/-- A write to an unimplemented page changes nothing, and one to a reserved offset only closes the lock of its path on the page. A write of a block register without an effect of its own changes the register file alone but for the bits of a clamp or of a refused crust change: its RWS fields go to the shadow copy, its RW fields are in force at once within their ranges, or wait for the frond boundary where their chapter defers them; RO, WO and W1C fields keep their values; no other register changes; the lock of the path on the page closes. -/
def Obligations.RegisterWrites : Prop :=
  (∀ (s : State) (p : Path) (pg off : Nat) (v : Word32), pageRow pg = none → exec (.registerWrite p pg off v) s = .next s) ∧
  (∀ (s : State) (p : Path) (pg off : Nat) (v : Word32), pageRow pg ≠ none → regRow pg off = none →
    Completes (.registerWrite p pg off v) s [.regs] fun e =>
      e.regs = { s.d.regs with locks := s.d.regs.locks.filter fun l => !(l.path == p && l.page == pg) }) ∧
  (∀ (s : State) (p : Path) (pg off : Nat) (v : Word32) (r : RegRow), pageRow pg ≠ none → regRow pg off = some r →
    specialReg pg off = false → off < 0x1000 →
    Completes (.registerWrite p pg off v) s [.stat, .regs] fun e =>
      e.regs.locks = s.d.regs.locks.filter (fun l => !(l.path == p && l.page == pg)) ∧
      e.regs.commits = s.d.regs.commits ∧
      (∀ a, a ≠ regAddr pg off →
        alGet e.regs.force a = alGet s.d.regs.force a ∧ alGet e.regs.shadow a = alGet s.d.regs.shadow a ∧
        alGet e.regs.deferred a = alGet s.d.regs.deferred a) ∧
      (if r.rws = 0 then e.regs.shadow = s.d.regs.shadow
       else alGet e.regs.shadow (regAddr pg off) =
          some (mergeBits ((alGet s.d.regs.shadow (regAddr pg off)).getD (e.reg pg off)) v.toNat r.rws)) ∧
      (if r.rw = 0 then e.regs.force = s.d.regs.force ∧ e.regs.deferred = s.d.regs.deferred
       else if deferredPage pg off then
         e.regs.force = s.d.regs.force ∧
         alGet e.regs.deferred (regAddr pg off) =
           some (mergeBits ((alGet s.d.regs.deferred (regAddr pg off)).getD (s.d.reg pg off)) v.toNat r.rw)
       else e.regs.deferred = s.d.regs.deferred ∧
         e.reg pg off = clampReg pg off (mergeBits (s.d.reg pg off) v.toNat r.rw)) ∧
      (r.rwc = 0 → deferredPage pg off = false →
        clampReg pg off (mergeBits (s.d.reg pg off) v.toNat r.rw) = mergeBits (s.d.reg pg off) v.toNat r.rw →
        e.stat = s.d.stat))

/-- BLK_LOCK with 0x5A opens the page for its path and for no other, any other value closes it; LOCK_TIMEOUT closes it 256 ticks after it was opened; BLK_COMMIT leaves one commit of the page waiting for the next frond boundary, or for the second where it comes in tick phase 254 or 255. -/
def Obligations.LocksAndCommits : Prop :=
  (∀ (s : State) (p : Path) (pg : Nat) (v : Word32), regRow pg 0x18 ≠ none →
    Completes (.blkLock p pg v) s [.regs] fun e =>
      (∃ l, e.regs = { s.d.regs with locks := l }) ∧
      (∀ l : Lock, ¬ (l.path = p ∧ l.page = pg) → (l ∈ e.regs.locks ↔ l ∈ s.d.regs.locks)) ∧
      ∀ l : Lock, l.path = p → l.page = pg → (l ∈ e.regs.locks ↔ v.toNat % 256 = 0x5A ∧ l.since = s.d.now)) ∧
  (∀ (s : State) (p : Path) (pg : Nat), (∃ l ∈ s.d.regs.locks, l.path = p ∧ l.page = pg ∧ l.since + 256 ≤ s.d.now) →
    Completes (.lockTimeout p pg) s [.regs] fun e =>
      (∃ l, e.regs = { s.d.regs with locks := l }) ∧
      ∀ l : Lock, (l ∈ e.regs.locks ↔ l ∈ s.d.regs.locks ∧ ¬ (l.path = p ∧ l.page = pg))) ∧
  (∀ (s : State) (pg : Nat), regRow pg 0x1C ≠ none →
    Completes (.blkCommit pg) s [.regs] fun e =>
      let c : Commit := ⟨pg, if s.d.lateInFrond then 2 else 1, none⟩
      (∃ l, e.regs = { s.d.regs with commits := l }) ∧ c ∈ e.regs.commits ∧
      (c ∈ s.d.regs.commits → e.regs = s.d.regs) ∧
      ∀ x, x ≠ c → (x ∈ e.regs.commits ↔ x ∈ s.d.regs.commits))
──────
> [Problem requirements]: Give the number of lines in the data above that include the word "then", with no other words.

> [Output below]: 4